Back in Birmingham II

   Domesticity dominated the second half of our day in Birmingham.
   Just down the road from the Barber is Winterbourne House, also owned by the University.  This as an Arts and Crafts House dating from 1903 built by the local architect Joseph Lancaster Ball (1852-1929) for the Nettlefold family - Birmingham manufacturers and Unitarians. It too is very good.  Bequeathed to the University in 1944 the garden which is vast, with formal and informal sections, subsequently became the University Botanic Garden, and the house a museum and conference venue. In the outbuildings are a gallery, second hand bookshop and press.  The garden shelter looks as though it was influenced by the Elizabethan bell cage at East Bergholt. A gate in the garden fence lead to a most miraculous place: a great lake with views across to Edgbaston Golf Club. Lucky golfers. Hard to image we were in the midst of the vast West Midlands conurbation.

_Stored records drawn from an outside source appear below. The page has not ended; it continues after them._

-- ==== Sys2Proof/Word.lean ====
section
/-! DEFINITION. The word types of the machine and their plainest arithmetic. -/

namespace Sys2Proof

/-- A 64-bit scalar value (R40). -/
abbrev Word := BitVec 64
/-- A byte. -/
abbrev Byte := BitVec 8
/-- A 2,048-bit vector value (R41, R162). -/
abbrev Vec := BitVec 2048

/-- Field of `n` bits of the number `w` from bit `lo` upward (R2). -/
def fld (w lo n : Nat) : Nat := w / 2 ^ lo % 2 ^ n

/-- Bit `i` of the number `w`. -/
def bitOf (w i : Nat) : Bool := w / 2 ^ i % 2 == 1

/-- A Boolean as a number. -/
def b2n (b : Bool) : Nat := if b then 1 else 0

/-- The number as two's complement of `n` bits, read as an integer (R2). -/
def sInt (n w : Nat) : Int := if w % 2 ^ n < 2 ^ (n - 1) then (w % 2 ^ n : Int) else (w % 2 ^ n : Int) - 2 ^ n

/-- Element `j` of width `w` of the bits `x` (R162). -/
def lane (w : Nat) {n : Nat} (x : BitVec n) (j : Nat) : Nat := (x >>> (w * j)).toNat % 2 ^ w

/-- The number whose `w`-bit digits, lowest first, are the list. -/
def ofLanes (w : Nat) : List Nat → Nat
  | [] => 0
  | x :: xs => x % 2 ^ w + 2 ^ w * ofLanes w xs

/-- The `n` low bytes of `x`, lowest first (R2, little-endian). -/
def toBytes : Nat → Nat → List Byte
  | 0, _ => []
  | n + 1, x => BitVec.ofNat 8 x :: toBytes n (x / 256)

/-- The number whose bytes, lowest first, are the list (R2). -/
def ofBytes : List Byte → Nat
  | [] => 0
  | b :: bs => b.toNat + 256 * ofBytes bs

end Sys2Proof
end

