/-- Stops a copy at the unit it has come to. -/
def copyStopHere (id reason : Nat) (gva : Word) (s : State) : State :=
  match s.copy? id with
  | some c => copyStop id reason gva (match c.box with | some b => b.index c.next | none => []) s
  | none => s

/-! ### Release (R286) -/

/-- The order of release within one tick: t, then issue order. -/
def releaseOrder (cs : List Copy) : List Copy :=
  cs.sortBy fun a b => decide (a.rel < b.rel) || (a.rel == b.rel && decide (a.id ≤ b.id))

/-- The hold-time option stops release while the context is FROZEN (R448), and a save stops it for good (R83). -/
def holdsRelease (s : State) : Bool :=
  (s.core.act.st == .frozen && s.core.regsx.dbgctl.getLsbD 4) ||
    match s.gang? s.core.act.gid with
    | some g => g.saving
    | none => false

/-- The commands that fall due join the tails of their queues (R286). -/
def joinDue (s : State) : State :=
  (releaseOrder (s.core.copies.filter fun c => c.st == 0 && decide (Nat.max c.rel (c.u + 1) ≤ s.time))).foldl
    (fun s c => (s.modCopy c.id fun x => { x with st := 1, joined := s.newId }).drawn) s

/-- The words of an own-scratchpad record. -/
def Core.words (c : Core) (a n : Nat) : List Nat := (List.range n).map fun i => c.word (a + 8 * i)

/-- Touches of a release: the descriptor, both records where they lie in the scratchpad, and the index list. -/
def releaseTouch (s : State) (c : Copy) : State × Touch :=
  match touch c.desc 64 s with
  | (s1, .ok) =>
    let d := s1.core.words c.desc 8
    let recOk (a : Nat) : Bool := a % 128 == 0 && decide (a + 128 ≤ 0x300000)
    let src := fld (d.getD 0 0) 0 22
    let dst := fld (d.getD 0 0) 32 22
    match touchList ((if recOk src then gransOf src 128 else []) ++ (if recOk dst then gransOf dst 128 else [])) s1 with
    | (s2, .ok) =>
      let idx := fld (d.getD 2 0) 42 22
      let n := 4 * fld (d.getD 1 0) 16 16
      if (c.kind = .gather ∨ c.kind = .scatter) ∧ idx + n ≤ 0x300000 then touch idx n s2 else (s2, .ok)
    | r => r
  | r => r

/-- The engine reads the descriptor and both records, judges them, and forms the clip credit (R286, R291). A copy of an
empty box is complete with it (R284). -/
def readDescriptor (id : Nat) (s : State) : State :=
  match s.copy? id with
  | none => s
  | some c =>
    match releaseTouch s c with
    | (s1, .wait) => s1
    | (s1, .fault g r _) => copyStop id (copyReason r) g [] s1
    | (s1, .ok) =>
      let d := s1.core.words c.desc 8
      let sl := fld (d.getD 0 0) 0 22
      let dl := fld (d.getD 0 0) 32 22
      let inPad (a : Nat) : Bool := a % 128 == 0 && decide (a + 128 ≤ 0x300000)
      let src := if inPad sl then s1.core.words sl 16 else []
      let dst := if inPad dl then s1.core.words dl 16 else []
      let b := boxOf d src dst
      let h : Fin 256 := Fin.ofNat 256 (fld (d.getD 2 0) 16 8)
      let s1 := s1.modCopy id fun x => { x with handle := h, hmode := bitOf (d.getD 2 0) 28 }
      let bad := s1.core.badAt c.desc 64 || (inPad sl && s1.core.badAt sl 128) || (inPad dl && s1.core.badAt dl 128)
      if bad then copyStop id 6 (BitVec.ofNat 64 c.desc) [] s1
      else if inPad sl && inPad dl && layoutValid s1 src && layoutValid s1 dst && boxValid c.kind d b then
        let late := if b.hmode then [] else s1.core.badRows c.kind b
        let clip := if b.hmode then 0 else s1.core.clipCredit c.kind b late
        if b.total = 0 then s1.modCore fun k => { k with copies := k.copies.filter fun x => x.id != id }
        else
          drainCredits c.q (s1.modCopy id fun x =>
            { x with st := 2, box := some b, remain := b.total, next := 0, held := [], clip := clip, late := late })
      else
        copyStop id 7 0 [] (s1.modCopy id fun x =>
          { x with box := none, remain := if inPad sl then remainOf d src else 0 })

   Mid afternoon and we were on Hurst St heading for the Gay Village when we suddenly came across a group of Georgian Houses, their good proportions deeply striking in what is, it has to be said, a street of very vulgar buildings.  It took us a few seconds to work out that this was the 'Back-to-Backs' owned by the National Trust.  Back-to-Back housing was a feature of working class housing in the great cities of Industrial Revolution England.  Most now have been replaced.  While in cities such as Leeds they formed uniform terraces, in Birmingham they formed courts, with the houses divided along their spine walls to form two dwellings only one room deep looking out either inwards on to the court or outwards on to the street but sharing common sanitary provision in the court.  As now conserved the 'exterior' houses have been turned into holiday lets, while the 'interior' ones have been furnished as they would at various stages of their occupation, based on information gleaned from contemporary sources such as the Census.  Fascinating they are too.  Squalid they are not, for, though cramped and unsanitary, they were occupied by skilled artisans.  The kitchen/parlours actually had a lot of charm, far removed from the rather self-conscious life at Winterbourne.  The bedrooms at the top of the each house were, however, not places to linger.  Over time many of the houses ceased to be residential and industrial/artisanal use took over. One house is presented in this way; a tailor's shop that continued in use, I think, until the 1980s.  The owner had come from the West Indies in the 1950s/1960s and had established a successful business by a lot of hard and work and shear will power.  In all it was quite touching.  Guided tours only.
   The evening was spent in the Jewellry Quarter; pre-dinner drinks at the quirky 'Ana Rocha Bar and Restaurant' on Frederick St., and dinner itself at 'The Viceroy', a rather stylish Indian restaurant on Iknield St. The Murogh Chicken Livers were fabulous!